Where companies identify that their activities cause or contribute to adverse impacts, the Guidance recommends ceasing those activities and developing forward-looking plans to prevent and mitigate future harm. In terms of prevention and mitigation, companies are encouraged to e.g. ensure that training data is sourced responsibly, that stakeholders are aware of the AI system functionality and risks, and that systems are resilient against attacks and perform reliably. On the deployment side, the Guidance calls for pre-deployment response plans, graduated access models, stakeholder engagement before deployment, the establishment of grievance mechanisms and safeguards to pause AI systems where significant adverse impacts are imminent, with clear protocols for reassessment. 

The Guidance also acknowledges that in concentrated AI markets, maintaining certain business relationships could be necessary given market structures. It provides practical options: for example, where disengagement is not feasible, companies are encouraged to report the situation internally, continue monitoring, and revisit their decision as circumstances change. 

Step 4: Track implementation and results 

The Guidance recommends that companies monitor the effectiveness of their due diligence measures and e.g. assess whether previously undetected risks exist, document and share incident information with stakeholders, and carry out periodic assessments of business relationships. 

Step 5: Communicate how impacts are addressed 

The Guidance suggests that companies should publicly disclose significant adverse impacts identified. For example, they could communicate risk prioritisation criteria, mitigation actions, and how stakeholders are engaged. All communication measures should be  tailored to relevant target audiences and should take into account commercial confidentiality. 

Step 6: Provide for or cooperate in remediation 

When an enterprise has caused or contributed to adverse impacts, the Guidance states that it may – where possible - seek to restore affected persons to the situation they would be in had the adverse impact not occurred and enable proportionate remedy. The Guidance sets out five potential options of remedy: restitution, compensation, rehabilitation, satisfaction, and guarantees of non-repetition.  

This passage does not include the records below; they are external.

/-- O50. A chunk at offset 0 with nothing loading starts a load of its type, later ones go on with it, and the last of TOTAL_LEN
completes it; one of no or over 1,024 bytes is MALFORMED, one out of sequence STATE with violation 0x0C. FW_LOAD_WINDOW without
the window is NO_WINDOW, beyond it LOAD_SOURCE, else it starts a load, which IMAGE_LOADED completes. FW_VERIFY of a LOADED image
starts verification with the verdict of Table 14.4; its end gives VALID or REJECTED with the REASON. FW_ACTIVATE of a VALID Plough
image stops Plough into QUIESCING, of a Hedge image restarts Hedge, each in the other slot on trial; a loaded copy that fails is
reverted; a KEY_UPDATE that takes a class's last key is LAST_KEY. FW_COMMIT advances the rollback count; TRIAL_EXPIRED and
READY_TIMEOUT return to the previous slot. KEY_INSTALL and KEY_REVOKE act on slots 6 to 11, never on a class's last key.
TASK_INSTALL takes the VALID staged task of its index, TASK_REMOVE clears an entry. Concludes exec = next, on conditions on state
and operands alone, with the own effect of: fwChunk, fwLoadWindow, imageLoaded, fwVerify, fwVerifyDone, fwActivate, fwCommit,
trialExpired, readyTimeout, keyInstall, keyRevoke, taskInstall, taskRemove. -/
def Obligations.FirmwareKeysAndTasksFollowR280ToR285 : Prop :=
  (∀ (s : State) (e : Envelope) (data : List Byte), s.wmpInSession e 5 1 (beBytes 1 2 ++ beBytes 4 0 ++ data) 1 → s.mayStage = true →
      1 ≤ data.length → data.length ≤ 0x20 → ∃ t, exec (.fwChunk e 2 0 data) s = .next t ∧ t.fwState = 1 ∧ t.get F.SEC_FW_STATUS.TYPE
      = 2 ∧ t.get F.SEC_FW_STATUS.REASON = 0 ∧ t.sec.staged = data ∧ .reply e.path none ∈ t.sent ∧ s.keepsRegs t [R.SEC_FW_STATUS,
      R.SEC_SESSION e.path])
  ∧ (∀ (s : State) (e : Envelope) (offset : Nat) (data : List Byte), s.wmpInSession e 5 1 (beBytes 1 2 ++ beBytes 4 offset ++ data) 1
      → s.fwState ≠ 1 → offset ≠ 0 → 1 ≤ data.length → data.length ≤ 1024 → ∃ t, exec (.fwChunk e 2 offset data) s = .next t ∧ .reply
      e.path (some 0x16) ∈ t.sent ∧ t.fwState = s.fwState ∧ t.sec.staged = s.sec.staged ∧ t.get F.SEC_VIOLATION.LAST = 0x0C ∧ t.get
      (F.SEC_VIOLATION.COUNT) = min (F.SEC_VIOLATION.COUNT).top (s.get (F.SEC_VIOLATION.COUNT) + 1) ∧ t.flag 0x1E 11 = true)
  ∧ (∀ (s : State) (e : Envelope) (data : List Byte), s.wmpInSession e 5 1 (beBytes 1 2 ++ beBytes 4 0 ++ data) 1 → s.mayStage = true
      → 0x24 ≤ data.length → data.length ≤ 1024 → fwTotal data ≤ data.length → ∃ t, exec (.fwChunk e 2 0 data) s = .next t ∧ t.fwState
      = 2 ∧ t.sec.staged = data ∧ .reply e.path none ∈ t.sent ∧ s.keepsRegs t [R.SEC_FW_STATUS, R.SEC_SESSION e.path])
  ∧ (∀ (s : State) (e : Envelope) (offset : Nat) (data : List Byte), s.wmpInSession e 5 1 (beBytes 1 2 ++ beBytes 4 offset ++ data) 1
      → s.fwState = 1 → s.get F.SEC_FW_STATUS.TYPE = 2 → s.sec.expected = none → 1 ≤ data.length → data.length ≤ 1024 → offset +
      data.length ≤ 64 + 3 * 1024 * 1024 + 532 → ∃ t, exec (.fwChunk e 2 offset data) s = .next t ∧ t.sec.staged = splice s.sec.staged
      offset data ∧ (t.fwState = 1 ∨ t.fwState = 2) ∧ .reply e.path none ∈ t.sent ∧ s.keepsRegs t [R.SEC_FW_STATUS, R.SEC_SESSION
      e.path])
  ∧ (∀ (s : State) (e : Envelope) (offset : Nat) (data : List Byte), s.wmpInSession e 5 1 (beBytes 1 2 ++ beBytes 4 offset ++ data) 1
      → data = [] ∨ 1024 < data.length → ∃ t, exec (.fwChunk e 2 offset data) s = .next t ∧ .reply e.path (some 0x02) ∈ t.sent ∧
      t.fwState = s.fwState ∧ t.sec.staged = s.sec.staged)
  ∧ (∀ (s : State) (e : Envelope) (offset length : Nat), s.wmpInSession e 5 2 (beBytes 1 2 ++ beBytes 4 offset ++ beBytes 4 length) 1
      → s.mayStage = false → ∃ t, exec (.fwLoadWindow e 2 offset length) s = .next t ∧ .reply e.path (some 0x16) ∈ t.sent ∧ t.fwState
      = s.fwState)
  ∧ (∀ (s : State) (e : Envelope) (offset length : Nat), s.wmpInSession e 5 2 (beBytes 1 2 ++ beBytes 4 offset ++ beBytes 4 length) 1
      → s.mayStage = true → s.windowGranted = true → s.inWindow (offset * 4096) length = false → ∃ t, exec (.fwLoadWindow e 2 offset
      length) s = .next t ∧ t.fwState = 5 ∧ t.get F.SEC_FW_STATUS.REASON = 9 ∧ t.flag 0x1E 5 = true ∧ t.get (F.CXLCTL_WIN_COUNT.RANGE)
      = min (F.CXLCTL_WIN_COUNT.RANGE).top (s.get (F.CXLCTL_WIN_COUNT.RANGE) + 1) ∧ .reply e.path none ∈ t.sent)
  ∧ (∀ (s : State) (e : Envelope) (offset length : Nat), s.wmpInSession e 5 2 (beBytes 1 2 ++ beBytes 4 offset ++ beBytes 4 length) 1
      → s.mayStage = true → s.windowGranted = false → ∃ t, exec (.fwLoadWindow e 2 offset length) s = .next t ∧ .reply e.path (some
      0x19) ∈ t.sent ∧ t.fwState = s.fwState)
  ∧ (∀ (s : State) (e : Envelope) (offset length : Nat), s.wmpInSession e 5 2 (beBytes 1 2 ++ beBytes 4 offset ++ beBytes 4 length) 1
      → s.mayStage = true → s.windowGranted = true → s.inWindow (offset * 4096) length = true → ∃ t, exec (.fwLoadWindow e 2 offset
      length) s = .next t ∧ t.fwState = 1 ∧ t.get F.SEC_FW_STATUS.TYPE = 2 ∧ t.sec.expected = some length ∧ .reply e.path none ∈
      t.sent)
  ∧ (∀ (s : State) (data : List Byte) (n : Nat), s.fwState = 1 → s.sec.expected = some n → s.windowGranted = true → ∃ t, exec
      (.imageLoaded data) s = .next t ∧ t.fwState = 2 ∧ t.sec.staged = data.take n ∧ s.keepsRegs t [R.SEC_FW_STATUS])
  ∧ (∀ (s : State) (data : List Byte) (n : Nat), s.fwState = 1 → s.sec.expected = some n → s.windowGranted = false → ∃ t, exec
      (.imageLoaded data) s = .next t ∧ t.fwState = 5 ∧ t.get F.SEC_FW_STATUS.REASON = 9 ∧ t.flag 0x1E 5 = true)
  ∧ (∀ (s : State) (e : Envelope), s.wmpInSession e 5 3 [] 1 → s.fwState = 2 → ∃ t, exec (.fwVerify e) s = .next t ∧ t.fwState = 3 ∧
      t.sec.verdict = s.imageCheck s.sec.staged s.sec.staged.length true ∧ (s.sec.staged = [] → t.sec.verdict = 0x09) ∧ .reply e.path
      none ∈ t.sent ∧ s.keepsRegs t [R.SEC_FW_STATUS, R.SEC_SESSION e.path])
  ∧ (∀ (s : State) (e : Envelope), s.wmpInSession e 5 3 [] 1 → s.fwState = 3 → ∃ t, exec (.fwVerify e) s = .next t ∧ .reply e.path
      (some 0x05) ∈ t.sent ∧ t.fwState = 3)
  ∧ (∀ (s : State) (e : Envelope), s.wmpInSession e 5 3 [] 1 → s.fwState ≠ 2 → s.fwState ≠ 3 → ∃ t, exec (.fwVerify e) s = .next t ∧
      .reply e.path (some 0x16) ∈ t.sent ∧ t.fwState = s.fwState)
  ∧ (∀ (s : State), s.fwState = 3 → s.sec.verdict = 0 → ∃ t, exec (.fwVerifyDone) s = .next t ∧ t.fwState = 4 ∧ t.get
      F.SEC_FW_STATUS.REASON = 0 ∧ t.flag 0x1E 4 = true ∧ s.onlyRegs t [R.SEC_FW_STATUS])
  ∧ (∀ (s : State), s.fwState = 3 → s.sec.verdict ≠ 0 → s.sec.verdict < 256 → ∃ t, exec (.fwVerifyDone) s = .next t ∧ t.fwState = 5 ∧
      t.get F.SEC_FW_STATUS.REASON = s.sec.verdict ∧ t.flag 0x1E 5 = true ∧ s.onlyRegs t [R.SEC_FW_STATUS])
  ∧ (∀ (s : State) (e : Envelope), s.wmpInSession e 5 4 [] 1 → s.bufState ≠ 6 → s.fwState = 4 → fwType s.sec.staged = some .hedge →
      s.sec.active.length = 2 → s.sec.trial.length = 2 → nth s.sec.active 0 0 ≤ 1 → s.sec.images.length = 4 → ∃ t, exec (.fwActivate
      e) s = .next t ∧ t.fwState = 6 ∧ t.sec.activating = some .hedge ∧ t.sec.hedge = .restarting ∧ nth t.sec.active 0 0 = 1 - nth
      s.sec.active 0 0 ∧ nth t.sec.trial 0 false = true ∧ t.slotImage 0 (nth t.sec.active 0 0) = s.sec.staged ∧ t.get
      F.SEC_FW_STATUS.TRIAL_LEFT = s.get F.SEC_SESSION_CFG.COMMIT_S ∧ (∀ p : Fin 4, t.on (F.SEC_SESSION.OPEN p) = false) ∧ .reply
      e.path none ∈ t.sent)
  ∧ (∀ (s : State) (e : Envelope), s.wmpInSession e 5 4 [] 1 → s.bufState ≠ 6 → s.fwState = 4 → fwType s.sec.staged = some .plough →
      s.sec.active.length = 2 → s.sec.trial.length = 2 → nth s.sec.active 1 0 ≤ 1 → ∃ t, exec (.fwActivate e) s = .next t ∧ t.fwState
      = 6 ∧ t.sec.activating = some .plough ∧ t.cpu = 3 ∧ t.get F.CPU_STATUS.CORES_UP = 0 ∧ nth t.sec.active 1 0 = 1 - nth
      s.sec.active 1 0 ∧ nth t.sec.trial 1 false = true ∧ t.get (F.CPU_COUNT.RESTARTS) = min (F.CPU_COUNT.RESTARTS).top (s.get
      (F.CPU_COUNT.RESTARTS) + 1) ∧ t.flag 0x1F 0 = true ∧ .reply e.path none ∈ t.sent)
  ∧ (∀ (s : State) (e : Envelope), s.wmpInSession e 5 4 [] 1 → s.bufState ≠ 6 → s.fwState = 4 → fwType s.sec.staged = some .keyUpdate
      → ∃ t, exec (.fwActivate e) s = .next t ∧ (s.keysLast s.sec.staged = true → (t.fwState = 4 ∧ t.sec.keys = s.sec.keys ∧
      t.sec.revoked = s.sec.revoked ∧ .reply e.path (some 0x18) ∈ t.sent)) ∧ (s.keysLast s.sec.staged = false → (t.fwState = 7 ∧ t.get
      F.SEC_FW_STATUS.TRIAL_LEFT = s.get F.SEC_SESSION_CFG.COMMIT_S ∧ t.flag 0x1E 6 = true ∧ .reply e.path none ∈ t.sent)))
  ∧ (∀ (s : State), s.fwState = 6 → s.sec.activating = some .plough → s.cpu = 3 → s.slotGood 1 (nth s.sec.active 1 0) = false → s.get
      F.SEC_FW_STATUS.TYPE = 2 → s.sec.active.length = 2 → s.sec.trial.length = 2 → nth s.sec.active 1 0 ≤ 1 → ∃ t, exec
      (.fwVerifyDone) s = .next t ∧ t.fwState = 0 ∧ t.sec.activating = none ∧ nth t.sec.active 1 0 = 1 - nth s.sec.active 1 0 ∧ nth
      t.sec.trial 1 true = false ∧ t.flag 0x1E 7 = true)
  ∧ (∀ (s : State) (e : Envelope), s.wmpInSession e 5 4 [] 1 → s.bufState = 6 → ∃ t, exec (.fwActivate e) s = .next t ∧ .reply e.path
      (some 0x05) ∈ t.sent ∧ t.fwState = s.fwState)
  ∧ (∀ (s : State) (e : Envelope), s.wmpInSession e 5 4 [] 1 → s.bufState ≠ 6 → s.fwState ≠ 4 → ∃ t, exec (.fwActivate e) s = .next t
      ∧ .reply e.path (some 0x16) ∈ t.sent ∧ t.fwState = s.fwState)
  ∧ (∀ (s : State) (e : Envelope) (k : Nat), s.wmpInSession e 5 5 [] 1 → s.fwState = 7 → s.get F.SEC_FW_STATUS.TYPE = k + 1 → k < 2 →
      s.sec.trial.length = 2 → s.sec.fuses.length = 3 → ∃ t, exec (.fwCommit e) s = .next t ∧ t.fwState = 0 ∧ nth t.sec.trial k true =
      false ∧ nth t.sec.fuses k 0 = max (nth s.sec.fuses k 0) (fwSvn (s.slotImage k (nth s.sec.active k 0))) ∧ t.get
      F.SEC_FW_STATUS.TRIAL_LEFT = 0 ∧ t.flag 0x1E 8 = true ∧ .reply e.path none ∈ t.sent)
  ∧ (∀ (s : State), s.fwState = 7 → s.get F.SEC_FW_STATUS.TYPE = 1 → s.sec.active.length = 2 → s.sec.trial.length = 2 → nth
      s.sec.active 0 0 ≤ 1 → ∃ t, exec (.trialExpired) s = .next t ∧ t.fwState = 0 ∧ t.get F.SEC_FW_STATUS.TRIAL_LEFT = 0 ∧ nth
      t.sec.active 0 0 = 1 - nth s.sec.active 0 0 ∧ nth t.sec.trial 0 true = false ∧ t.sec.hedge = .restarting ∧ t.flag 0x1E 7 = true)
  ∧ (∀ (s : State), s.fwState = 7 → s.get F.SEC_FW_STATUS.TYPE = 2 → s.cpu = 1 → s.sec.active.length = 2 → s.sec.trial.length = 2 →
      nth s.sec.active 1 0 ≤ 1 → ∃ t, exec (.readyTimeout) s = .next t ∧ t.fwState = 0 ∧ nth t.sec.active 1 0 = 1 - nth s.sec.active 1
      0 ∧ nth t.sec.trial 1 true = false ∧ t.flag 0x1E 7 = true ∧ t.flag 0x1F 0 = true)
  ∧ (∀ (s : State), s.fwState = 7 → s.get F.SEC_FW_STATUS.TYPE = 3 → ∃ t, exec (.trialExpired) s = .next t ∧ t.fwState = 0 ∧ t.get
      F.SEC_FW_STATUS.TRIAL_LEFT = 0 ∧ t.flag 0x1E 7 = true ∧ t.sec.images = s.sec.images ∧ t.sec.keys = s.sec.keys ∧ s.keepsRegs t
      [R.SEC_FW_STATUS])
  ∧ (∀ (s : State), s.fwState ≠ 6 → s.fwState ≠ 7 → ∃ t, exec (.trialExpired) s = .next t ∧ t = s)
  ∧ (∀ (s : State) (e : Envelope) (slot : Fin 256) (key : List Byte), s.wmpInSession e 5 6 (Config.keyInstallBody slot key) 2 → 6 ≤
      slot.val → slot.val ≤ 11 → s.sec.keys.length = 12 → key ≠ [] → ∃ t, exec (.keyInstall e slot key) s = .next t ∧ nth t.sec.keys
      slot [] = key ∧ t.get F.SEC_KEYS.PRESENT / 2 ^ slot.val % 2 = 1 ∧ t.sec.revoked = s.sec.revoked ∧ t.flag 0x1E 10 = true ∧ .reply
      e.path none ∈ t.sent)
  ∧ (∀ (s : State) (e : Envelope) (slot : Fin 256) (key : List Byte), s.wmpInSession e 5 6 (Config.keyInstallBody slot key) 2 →
      slot.val < 6 ∨ 11 < slot.val → ∃ t, exec (.keyInstall e slot key) s = .next t ∧ .reply e.path (some 0x02) ∈ t.sent ∧ t.sec.keys
      = s.sec.keys)
  ∧ (∀ (s : State) (e : Envelope) (slot : Fin 256), s.wmpInSession e 5 7 (Config.keyRevokeBody slot) 2 → 6 ≤ slot.val → slot.val ≤ 11
      → s.lastKey slot = false → ∃ t, exec (.keyRevoke e slot) s = .next t ∧ slot.val ∈ t.sec.revoked ∧ t.get F.SEC_KEYS.REVOKED / 2 ^
      slot.val % 2 = 1 ∧ t.sec.keys = s.sec.keys ∧ t.flag 0x1E 10 = true ∧ .reply e.path none ∈ t.sent)
  ∧ (∀ (s : State) (e : Envelope) (slot : Fin 256), s.wmpInSession e 5 7 (Config.keyRevokeBody slot) 2 → 6 ≤ slot.val → slot.val ≤ 11
      → s.lastKey slot = true → ∃ t, exec (.keyRevoke e slot) s = .next t ∧ .reply e.path (some 0x18) ∈ t.sent ∧ t.sec.revoked =
      s.sec.revoked)
  ∧ (∀ (s : State) (e : Envelope) (index : Fin 256), s.wmpInSession e 5 8 (beBytes 1 index) 2 → s.fwState = 4 → fwType s.sec.staged =
      some .task → taskId s.sec.staged = min 7 index.val → s.sec.tasks.length = 8 → ∃ t, exec (.taskInstall e index) s = .next t ∧ nth
      t.sec.tasks (min 7 index.val) [] = s.sec.staged ∧ t.on (F.CPU_TASK.LOADED (min 7 index.val)) = true ∧ t.get (F.CPU_TASK.FAULTS
      (min 7 index.val)) = 0 ∧ t.fwState = 0 ∧ .reply e.path none ∈ t.sent)
  ∧ (∀ (s : State) (e : Envelope) (index : Fin 256), s.wmpInSession e 5 8 (beBytes 1 index) 2 → s.fwState ≠ 4 ∨ fwType s.sec.staged ≠
      some .task ∨ taskId s.sec.staged ≠ min 7 index.val → ∃ t, exec (.taskInstall e index) s = .next t ∧ .reply e.path (some 0x16) ∈
      t.sent ∧ t.sec.tasks = s.sec.tasks)
  ∧ (∀ (s : State) (e : Envelope) (index : Fin 256), s.wmpInSession e 5 9 (beBytes 1 index) 2 → s.sec.tasks.length = 8 → ∃ t, exec
      (.taskRemove e index) s = .next t ∧ nth t.sec.tasks (min 7 index.val) [] = [] ∧ t.rd (R.CPU_TASK (min 7 index.val)) = 0 ∧ .reply
      e.path none ∈ t.sent ∧ s.keepsRegs t [R.CPU_TASK (min 7 index.val), R.SEC_SESSION e.path])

Turning Obligation into Opportunity 

Companies that are proactive when it comes to responsible AI governance are likely to be better positioned to reduce regulatory and litigation risks, strengthen relationships with investors and regulators, and build trust with customers. That could involve simple practical steps such as mapping their AI footprint: where AI is used, who develops or procures it, and how third-party systems are integrated into key processes, through to updating policies on bias, consent and transparency and aligning technical and non-technical teams.